## WORK TASK:
Write out every line below that contains "parts".
^^^^
/-- A context enters an engine. -/
def addContext (p : PartId) (s : State) (y : Engine × Share) : State :=
  let sh := { y.2 with part := p, world := false }
  setEng s y.1 fun x => if x.ctx0.isNone then { x with ctx0 := some sh, running := x.ctx1.isSome } else { x with ctx1 := some sh }

/-- Extents named by the stream plans of loaded partitions. -/
def plannedExtents (s : State) : List Nat := s.gen.parts.flatMap fun q => (q.2.prog.map fun g => planExtents g.plan).getD []

/-- PIN of the extents of a plan set, or cleared where no other loaded plan names the extent (R87). -/
def pinPlan (s : State) (g : Program) (on : Bool) : State :=
  (planExtents g.plan).foldl (fun s x => if on || decide (x ∉ plannedExtents s) then setEntry s x fun e => { e with pin := on } else s) s

/-- The partition gives up its shares: contexts, store tiles, L extents, plan pins, hot copies (R323, R324). -/
def releaseShares (s : State) (p : PartId) : State :=
  let q := partOf s p
  match q.prog with
  | none => s
  | some g =>
    let s := { s with engines := { s.engines with engine := (mmap (fun _ x => dropContext p x) s.engines.engine).filter fun e => decide (e.2 ≠ {}) } }
    let s := mapSlots s fun t x => if inShare q t then { x with hdr := { x.hdr with state := .free } } else x
    let s := dropPool (dropTagged s p 0xFFFFFFFF) q
    let s := setPart s p fun q => { q with
      prog := none, mapping := 0, kvFree := [], pool := [], storeBase := 0, storeCount := 0, lShare := [], hotDir := [], hotOld := [], step := {}
      draws := [], drawsAsked := [], reports := [], switchDue := [], switchBack := false, pauseFor := none, needReload := false }
    pinPlan (setStream s p fun _ => {}) g false

/-- Adapter versions of a partition are freed with its L share (R323). -/
def dropAdapters (s : State) (p : PartId) : State :=
  { s with gen := { s.gen with adapters := s.gen.adapters.filter fun a => decide (a.2.part ≠ p) } }

/-- Free lists of the KV pool: tile t of L lies in subchannel t mod 256, so each pair gives every subchannel one tile (R215). -/
def kvLists (pairs : List Nat) : Map (List Nat) :=
  if pairs = [] then [] else (List.range 256).map fun c => (c, (pairs.filter fun x => decide (x % 2 = 0)).map fun x => 128 * x + c)

/-- Orders 1 to 4 of Table 14.6, on a partition that holds nothing: shares, pins, the digest (kept in the program), contexts, epoch 1, RUNNING. -/
def placeProgram (s : State) (p : PartId) (g : Program) (m : Nat) : State :=
  match (takeL s g).bind fun x => (mapPool x.2.2 p (x.1 ++ x.2.1)).map fun y => (x.1, x.2.1, y) with
  | none => s
  | some (kv, rest, pool, s) =>
    let s := setPart s p fun q => { q with
      state := .running, mapping := m, prog := some g, kvFree := kvLists kv, pool := pool, lShare := kv ++ rest, storeBase := g.sec.storeBase
      storeCount := g.storeTiles, committed := 0, matched := 0, step := { epoch := 1 }, needReload := false }
    let s := g.sec.shares.foldl (addContext p) s
    let s := setStream (pinPlan s g true) p fun _ => { epoch := 1 }
    rebuildHot s p

/-! ## PROGRAM_LOAD (R322, R323, R477) -/

/-- What the module would be were the partition's shares free. -/
def without_ (s : State) (p : PartId) : State := releaseShares s p

/-- Orders 5 and 6 on a mapping, then the load, or the replacement that waits for the work admitted (R322, R323). -/
def loadOn (s : State) (p : PartId) (h : Nat) (g : Program) (m : Nat) : State :=
  if !order5 s p g then finishPlain s h .programMismatch 0
  else if !planOk s g.plan then finishPlain s h .programMismatch 0
  else if !order6 (without_ s p) g m then finishPlain s h .noResources 0
  else if (partOf s p).state = .running then setPart s p fun q => { q with replacing := some (h, g) }
  else finishPlain (placeProgram (dropAdapters (releaseShares s p) p) p g m) h .ok 0

/-- The mapping is selected (R477): a load waits while only an in-field test makes the N mapping unusable. -/
def loadSelect (s : State) (p : PartId) (h : Nat) (g : Program) : State :=
  let n := g.maps.head?
  if !n.any (usable s) && n.any (fun m => usableWith s m fun r => r = 0 || r = 2) then setPart s p fun q => { q with loadWait := some (h, g) }
  else match selectMapping s g with
    | some m => loadOn s p h g m
    | none => finishPlain s h .programMismatch 0
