/-- COMPLETION_POST (R274, R284 to R286): the first completion that waits, when a slot is free. bad names the payload piece in host memory whose
translation fails; a piece in the window has none. -/
def completionPost (s : State) (fn : Tenant) (q : BitVec 3) (ringOk : Bool) (bad : Option Nat) : State :=
  let p := qpOf s fn q
  match p.waiting with
  | [] => s
  | c :: rest =>
    if p.state ≠ .enabled || decide (cqSize p ≤ cqUsed p) then s
    else if !ringOk then qpError s fn q 4
    else match bad.filter (fun i => (c.payload[i]?).any fun x => !inWindow x.1) with
      | some i => badPayload s fn q i c rest
      | none =>
        let s := settleWindow (readyWord (c.payload.foldl (writePiece fn q) s) c)
        if s.tier.windowWrites = [] then writeRecord s fn q { c with payload := [] } rest
        else setQp s fn q fun p => { p with waiting := { c with payload := [] } :: rest }

def execCompletionPost (fn : Tenant) (q : BitVec 3) (ringOk : Bool) (bad : Option Nat) (s : State) : Out := .next (completionPost s fn q ringOk bad)

/-! ## Interrupts (R287) -/

/-- MSIX_TIME_EXPIRY (R287). -/
def vectorTime (s : State) (fn : Tenant) (v : BitVec 4) : State :=
  let x := vecOf s fn v
  if x.time ≠ 0 && x.oldest.any fun t => decide (x.time.toNat ≤ since t (now s)) then signalVector s fn v else s

def execMsixTimeExpiry (fn : Tenant) (v : BitVec 4) (s : State) : Out := .next (vectorTime s fn v)

/-- MSIX_VECTOR_UNMASK (R287): a pending message is sent. -/
def vectorUnmask (s : State) (fn : Tenant) (v : BitVec 4) : State :=
  let pend := (vecOf s fn v).pending
  let s := setVec s fn v fun x => { x with masked := false, pending := false }
  if pend then emit s (.msix fn v) else s

def execMsixVectorUnmask (fn : Tenant) (v : BitVec 4) (s : State) : Out := .next (vectorUnmask s fn v)

/-! ## Cancelling (R313, Table 13.16) and the resets that cancel (R288, R289, R468) -/

/-- An item of the request is in a step. -/
def inSomeStep (s : State) (h : Nat) : Bool := s.gen.parts.any fun q => q.2.step.items.any fun i => decide (i.handle = h)

/-- Sequences of a TURN or GENERATE: those that wait are removed at once, those in slots end at the next boundary. -/
def cancelSequences (s : State) (h : Nat) : State :=
  s.gen.parts.foldl (fun s x =>
    let p := partId x.1
    let s := (slotsOf x.2 h).foldl (fun s n => setSlotRec s p n fun y => { y with cancel := true }) s
    let s := setPart s p fun q => { q with rings := (mmap (fun _ l => l.filter fun i => decide (i.handle ≠ h)) q.rings).filter fun e => decide (e.2 ≠ []) }
    (itemsOf x.2 h).foldl (fun s i => endItem s i .cancelled 0) s) s

/-- A cancellable request is cancelled where it stands (Table 13.16). -/
def cancelAt (s : State) (h : Nat) : State :=
  match reqOf s h with
  | none => s
  | some r =>
    match r.phase with
    | .stream => endRequest s h .cancelled 0
    | .waiting | .slot => cancelSequences s h
    | .ending | .mutation | .forwarded | .fenceWait | .cancelWait => s
    | ph =>
      let s := dequeueItems (modReq s h fun r => { r with cancel := true }) h
      if (ph = .embed || ph = .rerank || ph = .running) && !inSomeStep s h then endRequest s h .cancelled 0 else s

/-- A reset reaches a request: it posts no more, and ends in the way CANCEL ends it; a waiting FENCE or CANCEL ends at once, and loads and
mutations run to their ends. -/
def resetRequest (s : State) (h : Nat) : State :=
  let s := modReq s h fun r => { r with mute := true }
  match reqOf s h with
  | none => s
  | some r =>
    if r.phase = .fenceWait || r.phase = .cancelWait then finishPlain s h .cancelled 0
    else if cancellable r.op || (r.op = .rowUpdate && r.phase = .running) then cancelAt s h else s

/-- Every request that a test names is reset. -/
def resetRequests (s : State) (which : Request → Bool) : State :=
  (s.host.requests.filter fun x => which x.2 && !x.2.remote).foldl (fun s x => resetRequest s x.1) s

/-- Pairs that a test names are disabled; f gives what is left of their registers. -/
def disablePairs (s : State) (which : Nat → Bool) (f : QueuePair → QueuePair) : State :=
  (s.host.qps.filter fun x => which x.1).foldl (fun s x => stopPair s (BitVec.ofNat 9 (x.1 / 8)) (BitVec.ofNat 3 x.1) fun p => f p) s

/-- CXL_HOT_RESET (R288, R458, R464): a hot reset or a link down. -/
def hotReset (s : State) : State :=
  let s := resetRequests s fun _ => true
  let s := disablePairs s (fun _ => true) fun p => { p with enable := false, state := .disabled, pinned := false, rereads := 0 }
  let s := { s with
    host := { s.host with ats := [] }
    tier := { s.tier with hostLines := [], windowReads := [] }
    pair := { s.pair with linesPinned := false }
    engines := { s.engines with merges := mmap (fun _ m => { m with lines := [] }) s.engines.merges } }
  settleWindow s

/-- A reset of narrower reach: held until a warm release ends, discarded when the reset in progress covers it (R458). -/
def orHold (s : State) (h : HeldReset) (go : State → State) : State :=
  match s.power.resetting with
  | none => go s
  | some .warm => { s with power := { s.power with held := s.power.held ++ [h] } }
  | some _ => s

def execCxlHotReset (s : State) : Out := .next (orHold s .hot hotReset)

/-- The mailbox takes its reset values; a command in progress ends with CANCELLED (Table 20.2). -/
def mailboxReset (s : State) : State :=
  let b := s.bureau
  let gone := b.background.filter (·.fromMailbox)
  { s with bureau := { b with
      mbSub := 0, mbCode := 0, mbLen := 0, mbExec := false, mbBackground := false, mbDiscards := 0, mbOutLen := 0, mbStatus := 0, mbTicket := 0
      mbIrqEn := false, mbVector := 0, mbData := [], background := b.background.filter fun x => !x.fromMailbox
      outcomes := gone.foldl (fun m x => mins m x.ticket.toNat (BitVec.ofNat 8 Status.cancelled.code, [])) b.outcomes } }

/-- FUNCTION_LEVEL_RESET (R289, R464): the function's pairs, moderation and MSI-X take their reset values. -/
def functionReset (s : State) (fn : Tenant) : State :=
  let s := resetRequests s fun r => decide (r.fn = fn)
  let s := disablePairs s (fun k => decide (k / 8 = fn.toNat)) fun _ => {}
  let s := { s with host := { s.host with
    vectors := s.host.vectors.filter fun v => decide (v.1 / 16 ≠ fn.toNat), eventQp := mdel s.host.eventQp fn.toNat
    halves := s.host.halves.filter fun h => decide (h.1 / 2 ^ 20 ≠ fn.toNat) || (decide (fn = 0) && decide (h.1 / 2 ^ 16 ≠ 1)) } }
  if fn = 0 then mailboxReset s else s

def execFunctionLevelReset (fn : Tenant) (s : State) : Out := .next (orHold s (.flr fn) fun s => functionReset s fn)

end Sys2Proof.Machine
end

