-- ==== Sys2Proof/Machine/Power.lean ====
section
/-! DEFINITION. Power and release (chapter 19): input, power domains, hold-up, trips, HOST_PERST_N, the release chain, and what link and
quiesce failures lead to (R21, R32). -/

namespace Sys2Proof.Machine

/-! ## Domains and the start of the release chain (R442, R453, R454) -/

/-- Regulated domains in the order of power-up (R442). -/
def domainOrder : List Nat := [1, 2, 3, 4] ++ (List.range 24).map (· + 6)

/-- Every regulated domain has power. -/
def allPowered (s : State) : Bool := domainOrder.all fun d => decide (d ∈ s.power.domains)

/-- Dies released by a step of Table 19.5; the pair-link die, which the table does not list, goes with the host die. -/
def chainDies : Nat → List DieId
  | 8 => [0x3C, 0x3D]
  | 9 => (List.range 4).map fun i => BitVec.ofNat 6 (0x34 + i)
  | 10 => (List.range 8).map fun i => BitVec.ofNat 6 (0x18 + i)
  | 11 => (List.range 16).map fun i => BitVec.ofNat 6 (0x20 + i)
  | 14 => (List.range 4).map fun i => BitVec.ofNat 6 (0x30 + i)
  | 15 => [0x3E]
  | 16 => (List.range 24).map fun i => BitVec.ofNat 6 i
  | _ => []

/-- Dies join those released. -/
def releaseDies (s : State) (n : Nat) : State :=
  { s with fabric := { s.fabric with released := (chainDies n).foldl (fun l d => withLast d l) s.fabric.released } }

/-- The release chain starts once HOST_PERST_N is high, the Bureau boots and every domain has power (R453, R454). -/
def startChain (s : State) : State :=
  let p := s.power
  if p.perstN && !p.bureauHeld && s.bureau.booting && !s.host.failed && decide (p.releaseStep = 0) && p.resetting.isSome && allPowered s then
    releaseDies { s with power := { p with releaseStep := 8 } } 8
  else s

/-- Orders 1 to 3 of Table 19.5: the converter runs, PD00 and PD05 are up, the Bureau is released. JOURNAL_GEN is drawn (R369). -/
def powerOn (s : State) (mv : Nat) (seed : BitVec 64) : State :=
  let p := s.power
  let s := survivors s
  { s with
    pair := { s.pair with journalGen := seed }
    power := { s.power with
      j1 := mv, converter := true, domains := [0, 5], powerGood := true, perstN := p.perstN, emergN := p.emergN, flowOk := p.flowOk
      bureauHeld := false, resetting := some .powerOn } }

/-- POWER_ON (R450, R454): J1 rises through 48 V. A module that a trip has switched off does not start (R449). -/
def execPowerOn (mv : Nat) (seed : BitVec 64) (s : State) : Out :=
  .next (if s.power.powerGood || s.power.tripped || !s.power.emergN || decide (mv < 48000) then s else powerOn s mv seed)

/-- DOMAIN_POWER_UP (R442): the next regulated domain; after the last one stage 0 reads stage 1 (order 5 of Table 19.5). -/
def domainUp (s : State) : State :=
  if !s.power.powerGood || s.power.bureauHeld || s.bureau.recovery then s
  else match domainOrder.find? fun d => decide (d ∉ s.power.domains) with
    | none => s
    | some d =>
      let s := { s with power := { s.power with domains := s.power.domains ++ [d] } }
      if allPowered s then startChain (if s.bureau.booting then s else stage0 s) else s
^^^^
## ANSWER TO THIS PROBLEM:
def plannedExtents (s : State) : List Nat := s.gen.parts.flatMap fun q => (q.2.prog.map fun g => planExtents g.plan).getD []
def inSomeStep (s : State) (h : Nat) : Bool := s.gen.parts.any fun q => q.2.step.items.any fun i => decide (i.handle = h)
  s.gen.parts.foldl (fun s x =>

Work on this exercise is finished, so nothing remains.